Stored data entries:

-- ==== Sys2Proof/Machine/Media.lean ====
section
/-!
DEFINITION. Media failures, the spare channel and rebuild (R214–R220), refresh ages, sentinels and table copies (R205,
R211, R213, R563).
-/
namespace Sys2Proof.Machine

/-! ### Failures (R214–R220) -/

/-- R130. The highest stripe of die number `d` outside the upper margin. -/
def lastPsn (d : Nat) : Nat := 7375487480 + d

/-- R220. Die number `d` begins to run degraded at position `q`. -/
def State.degrade (s : State) (c d q : Nat) : State :=
  ({ s with media := { s.media with degraded := s.media.degraded ++ [(d, q)] } } : State).record (bMch c) (dieSrc c d) 0x0625
    .error [(1, d), (1, q)]

/-- The channel whose die `d` is a free spare. -/
def State.freeSpare (s : State) (d : Nat) : Option Nat := (List.range 18).find? fun c => s.role c d == 30

/-- R215, R216. The channel whose die is a rebuild target. -/
def State.rebuildTarget (s : State) (d : Nat) : Option Nat := (List.range 18).find? fun c => (s.mch c).rebuilding.contains d

/-- R97, R215. The reads that were to come from a die that fails get nothing more from it: those of its own codeword go on to
reconstruction, and a reconstruction that needed it ends. -/
def State.cutReads (s : State) (c d : Nat) : State :=
  let hit := s.media.reads.filter fun m => m.chans.contains c && dieOf m.psn == d && !m.ended && decide (m.step ≤ 3) && !m.got.contains c
  hit.foldl (fun s m =>
    if m.step = 3 then s.ladderEnd m
    else s.modRead m.id fun x => { x with step := 2, bad := [x.pos], beat := none, got := [], missed := true }) s

/-- R219. The positions of die number `d` that no die serves. -/
def State.goneOf (s : State) (d : Nat) : List Nat := (List.range 17).filter fun q => (s.chanOf d q).isNone

/-- R214, R215. Die `d` of channel `c` leaves service: its role, its rebuild, and what was owed to it or due from it. -/
def State.dropDie (s : State) (c d : Nat) : State :=
  let q := s.role c d
  let s1 := s.modMch c fun m => { m with
    roles := m.roles.set d 31, was := if q < 17 then m.was.set d q else m.was
    rebuilding := m.rebuilding.filter fun x => x != d }
  ({ s1 with media := { s1.media with
    rewrites := s1.media.rewrites.filter fun w => !(w.mch == c && dieOf w.psn == d)
    rebuilds := s1.media.rebuilds.filter fun r => !(r.die == d && r.dstMch == c)
    reads := s1.media.reads.filter fun m => !(m.use == .rebuild d && (s.mch c).rebuilding.contains d)
    substitute := s1.media.substitute.filter fun t => !(t.1 == d && t.2.2 == c) } } : State).cutReads c d

/-- R214, R215, R218, R219. Die `d` of channel `c` fails. A rebuild counts from the substitution on, and a substitution that is due as
a rebuild that has not begun; the spare die of a substitution that is due leaves its die number without a spare. -/
def State.failDie (s : State) (c d : Nat) : State :=
  let q := s.role c d
  let target := (s.mch c).rebuilding.contains d
  let s2 := s.dropDie c d
  let due := s2.media.substitute.find? fun t => t.1 == d
  if 17 ≤ q then
    match s.media.substitute.find? fun t => t.1 == d && t.2.2 == c with
    | some t => s2.degrade (s2.assigned d t.2.1) d t.2.1
    | none => s2
  else if s2.media.degraded.any fun p => p.1 == d then s2.stripeLost c d (s2.goneOf d) d (lastPsn d)
  else if target then s2.degrade c d q
  else match s2.rebuildTarget d, due with
    | some dst, _ =>
      (s2.degrade c d q).stripeLost c d ([s2.role dst d] ++ s2.goneOf d) ((s2.mch dst).rebuild.getD d d) (lastPsn d)
    | none, some _ => (s2.degrade c d q).stripeLost c d (s2.goneOf d) d (lastPsn d)
    | none, none =>
      match s2.freeSpare d with
      | some sp => { s2 with media := { s2.media with substitute := s2.media.substitute ++ [(d, q, sp)] } }
      | none => s2.degrade c d q

/-- R214. The condition of a cause of DIE_FAILED holds: three misses within 64 frames; an internal fault the die reports;
64 failed step 2 reads within 2^20 frames that reconstruction recovered. -/
def State.dieFails (s : State) (c d cause : Nat) : Bool :=
  let m := s.mch c
  match cause with
  | 1 => decide (3 ≤ m.missFns.countP fun p => p.1 == d && decide (s.tt.fn < p.2 + 64))
  | 2 => true
  | 3 => decide (64 ≤ m.step2Fns.countP fun p => p.1 == d && decide (s.tt.fn < p.2 + 2 ^ 20))
  | _ => false

/-- R214. DIE_FAILED. -/
def execDieFailed (mch die cause : Nat) (s0 : State) : Res :=
  let s := s0.begin
  let ok := decide (mch < 18) && decide (die < 8) && s.role mch die != 31 && s.dieFails mch die cause
  .next (s.gate ok fun s =>
    (s.record (bMch mch) (dieSrc mch die) 0x0621 .error [(1, die), (1, s.role mch die), (1, cause)]).failDie mch die)

/-- R214, R224. A channel is declared failed: its eight dies fail, and the next channel takes over its guards, with empty
histories. -/
def State.channelFail (s : State) (mch cause : Nat) : State :=
  let s1 := s.record (bMch mch) (dieSrc mch 0) 0x0622 .error [(1, 0xff), (1, cause)]
  let s2 := (List.range 8).foldl (fun s d => if s.role mch d = 31 then s else s.failDie mch d) s1
  let s3 := s2.modMch mch fun m => { m with failed := true, phyUp := false }
  let next := s3.guardian mch
  let s4 := s3.gate next.isSome fun s => s.modMch (next.getD 0) fun m => { m with takeover := true }
  { s4 with media := { s4.media with guards := s4.media.guards.filter fun g => s.guardian g.1 != some mch } }

/-- R214, R224. CHANNEL_FAILED. -/
def execChannelFailed (mch cause : Nat) (s0 : State) : Res :=
  let s := s0.begin
  let m := s.mch mch
  let why := match cause with
    | 0 => (match m.phyLostAt with
        | some f => decide (f + 16 ≤ s.tt.fn)
        | none => false)
    | 1 => s.integ.failedBlocks.contains (bMch mch)
    | _ => false
  .next (s.gate (decide (mch < 18) && !m.failed && why) fun s => s.channelFail mch cause)

/-- R215. At the tick, the spare's die serves the position of a die that failed, as a rebuild target. -/
def State.substituteDies (s : State) : State :=
  let s1 := s.media.substitute.foldl (fun s t =>
    s.modMch t.2.2 fun m => { m with
      roles := m.roles.set t.1 t.2.1, rebuilding := m.rebuilding ++ [t.1], rebuild := m.rebuild.set t.1 t.1 }) s
  { s1 with media := { s1.media with substitute := [] } }

/-! ### Rebuild (R216, R217) -/

/-- R216. REBUILD_START. -/
def execRebuildStart (die : Nat) (s0 : State) : Res :=
  let s := s0.begin
  match s.rebuildTarget die with
  | some dst =>
    .next (s.gate (s.enginesRun && !(s.media.rebuilds.any fun r => r.die == die)) fun s =>
      let pos := s.role dst die
      let src := ((List.range 18).find? fun c => c != dst && (s.mch c).was.getD die 99 == pos).getD pos
      let r : Rebuild := { die := die, pos := pos, dstMch := dst, start := s.tt.fn }
      ({ s with media := { s.media with rebuilds := s.media.rebuilds ++ [r] } } : State).record (bMch dst) (dieSrc dst die) 0x0623
        .info [(1, die), (1, pos), (1, src), (1, dst)])
  | none => .next s

/-- R130, R216. The stripe a rebuild takes next: the margin is skipped. -/
def skipMargin (psn : Nat) : Nat := if isMargin psn && decide (psn < 6442451456) then psn + 128 else psn

/-- R201, R202, R216. The codeword a rebuild's read gives: the position is written poisoned, as blank, when its reconstruction failed. -/
def State.rebuildWord (s : State) (m : MediaRead) : Codeword :=
  match m.word with
  | some w => w
  | none =>
    let other := if m.pos = 0 then 1 else 0
    { home := (s.cell (s.assigned (dieOf m.psn) other) m.psn).home, poison := 15, parity := m.pos == parityPos m.psn }

/-- R216, R283. The write of a stripe whose reconstruct read has ended is owed; what it lost is recorded and listed. -/
def State.rebuildOwe (s : State) (r : Rebuild) (m : MediaRead) : State :=
  let w : CwWrite := { id := s.media.nextId, kind := .rebuild r.pos, mch := r.dstMch, psn := m.psn, cw := s.rebuildWord m }
  let s1 := (s.dropReads m.use).count bMnt 0x42 1
  let s2 : State := { s1 with media := { s1.media with rewrites := s1.media.rewrites ++ [w], nextId := s1.media.nextId + 1 } }
  s2.gate m.word.isNone fun s => match posBlock m.psn r.pos with
    | some j => s.copyLost m.psn 5 [j]
    | none => s

/-- R216, R217, R468. REBUILD_STRIPE: the reconstruct read of the stripe at the boundary begins; once it has ended the write is owed; and
that write takes a maintenance beat. -/
def execRebuildStripe (cyc die beat : Nat) (s0 : State) : Res :=
  let s := s0.begin.at cyc
  match s.media.rebuilds.find? fun r => r.die == die with
  | some r =>
    match s.media.rewrites.find? fun w => w.kind == .rebuild r.pos && dieOf w.psn == die && w.mch == r.dstMch with
    | some w => .next (s.gate (s.canRewrite w beat) fun s => s.beginRewrite w beat)
    | none =>
      match s.readsOf (.rebuild die) with
      | m :: _ => .next (s.gate m.ended fun s => s.rebuildOwe r m)
      | [] =>
        let psn := skipMargin ((s.mch r.dstMch).rebuild.getD die die)
        .next (s.gate (s.enginesRun && decide (psn ≤ lastPsn die) && !s.crossingOn psn) fun s =>
          s.maintRead (.rebuild die) psn r.pos)
  | none => .next s

/-- R216. REBUILD_DONE: the boundary has passed the last stripe. -/
def execRebuildDone (die : Nat) (s0 : State) : Res :=
  let s := s0.begin
  match s.media.rebuilds.find? fun r => r.die == die with
  | some r =>
    .next (s.gate (decide (lastPsn die < skipMargin ((s.mch r.dstMch).rebuild.getD die die))) fun s =>
      let s1 := s.modMch r.dstMch fun m => { m with
        rebuilding := m.rebuilding.filter fun x => x != die, rebuild := m.rebuild.set die 7635497415 }
      ({ s1 with media := { s1.media with rebuilds := s1.media.rebuilds.filter fun x => x.die != die } } : State).record
        (bMch r.dstMch) (dieSrc r.dstMch die) 0x0624 .info [(1, die), (1, r.pos), (4, s.tt.fn - r.start)])
  | none => .next s

/-! ### Ages and refresh (R205, R211) -/

/-- R131, R205. The rows of band `b` that are ever written: those above 7,375,487,487 are margin stripes. -/
def bandRows (b : Nat) : Nat := if b < 219 then 1048576 else if b = 219 then 845840 else 0

/-- R205. Age of the oldest row of a band. -/
def Band.age (x : Band) (fn b : Nat) : Nat := if x.pos < bandRows b then (Int.ofNat fn - x.prevFn).toNat else (Int.ofNat fn - x.newFn).toNat

/-- R205, R211. TAVG: the hottest average die temperature since PREV_FN, in °C. -/
def State.tavg (s : State) (c b : Nat) : Int :=
  let m := s.mch c
  let x := m.bands.getD b {}
  (List.range 8).foldl (fun a d =>
    max a ((m.tempSum.getD d 0 - x.prevSum.getD d 0) / max 1 (Int.ofNat s.tt.fn - x.prevFn))) 0

/-- R211. When the last rewrite of a band that reached all its rows began, with the temperature sums of that frame. -/
def Band.base (x : Band) (b : Nat) : Int × Kv Int := if x.pos < bandRows b then (x.prevFn, x.prevSum) else (x.newFn, x.newSum)

/-- R211. A die of the band has averaged more than `t` °C since the band's last rewrite began. -/
def State.hotter (s : State) (c b : Nat) (t : Int) : Bool :=
  let m := s.mch c
  let x := (m.bands.getD b {}).base b
  (List.range 8).any fun d => decide (t * max 1 (Int.ofNat s.tt.fn - x.1) < m.tempSum.getD d 0 - x.2.getD d 0)

/-- R211. The refresh interval of a band in frames. -/
def State.interval (s : State) (c b : Nat) : Nat :=
  (if s.hotter c b 78 then 7 else if s.hotter c b 70 then 15 else 30) * 21093750000

/-- R211. REFRESH_OVERDUE, once for a band while a row of it exceeds the interval. Its age and interval are counts of frames and take
the six bytes of an FN (log entry 145). -/
def execRefreshOverdue (mch band : Nat) (s0 : State) : Res :=
  let s := s0.begin
  let x := (s.mch mch).bands.getD band {}
  let age := x.age s.tt.fn band
  .next (s.gate (decide (mch < 18) && decide (band < 220) && !x.overdue && decide (s.interval mch band < age)) fun s =>
    (s.modMch mch fun m => { m with bands := m.bands.set band { x with overdue := true } }).record (bMch mch)
      (dieSrc mch 0) 0x0603 .warning [(1, 0xff), (2, band), (6, age), (6, s.interval mch band)])

/-- R205, R211. The sweeper begins to rewrite band `b` of channel `c`. A band that is overdue stays so until the pass has ended. -/
def State.bandBegin (s : State) (c b : Nat) : State :=
  s.modMch c fun m =>
    let x := m.bands.getD b {}
    let y : Band := { prevFn := x.newFn, newFn := s.tt.fn, pos := 0, prevSum := x.newSum, newSum := m.tempSum
                      overdue := x.overdue }
    { m with bands := m.bands.set b y }

/-! ### Sentinels and table copies -/

/-- R136, R198, R302. Line `j` of a stripe of the internal area, under the internal key set; its data is free (log entry 2). -/
def State.internalLine (s : State) (psn j n : Nat) : Codeword :=
  let k := s.keySlot 64
  let addr := (psn - 6442451456) * 16 + j
  let c := sealLine k.curKey addr k.cur 64 ((Config.draw n).setWidth 2048)
  { data := c, home := factoryHome psn, gen := k.cur, internal := true, mac := lineMac k.curKey addr k.cur 64 0 c }

/-- R213. The 256 sentinel stripes wait to be written, each with 16 lines of free data. -/
def State.sentinelsDue (s : State) : State :=
  let one (m : Kv (List Codeword)) (i : Nat) : Kv (List Codeword) :=
    let psn := 6442451456 + i
    m.set psn ((List.range 16).map fun j => s.internalLine psn j (s.draws + 16 * i + j))
  { s with draws := s.draws + 4096, media := { s.media with internal := (List.range 256).foldl one s.media.internal } }

/-- R213, R548. SENTINEL_REWRITE: stripes 0 to 255 of the internal area are offered as maintenance crossings, at a tick whose FN is a
multiple of 2^24 or during a flush, where the step ends once they have crossed. -/
def execSentinelRewrite (s0 : State) : Res :=
  let s := s0.begin
  match s.pwr.flush with
  | some f =>
    if f.step ≠ 5 then .next s
    else if f.sentinels = false then
      .next ({ s with pwr := { s.pwr with flush := some { f with sentinels := true } } } : State).sentinelsDue
    else .next (s.gate s.media.internal.isEmpty fun s => { s with pwr := { s.pwr with flush := some { f with step := 6 } } })
  | none => .next (s.gate (s.tt.fn % 2 ^ 24 == 0) State.sentinelsDue)

/-- R227, R563. MCH_TABLE_COPY, every 2^24 frames. -/
def execMchTableCopy (s0 : State) : Res :=
  let s := s0.begin
  .next (s.gate (s.tt.fn % 2 ^ 24 == 0) fun s0 =>
    let s := s0.internalWear
    { s with media := { s.media with tables := s.media.mchs, tableFn := s.tt.fn } })

end Sys2Proof.Machine
end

▸ **Problem to work on**: How many of the lines above contain the word "skipMargin"? Give the number alone.

▸ **Exercise solution**: 3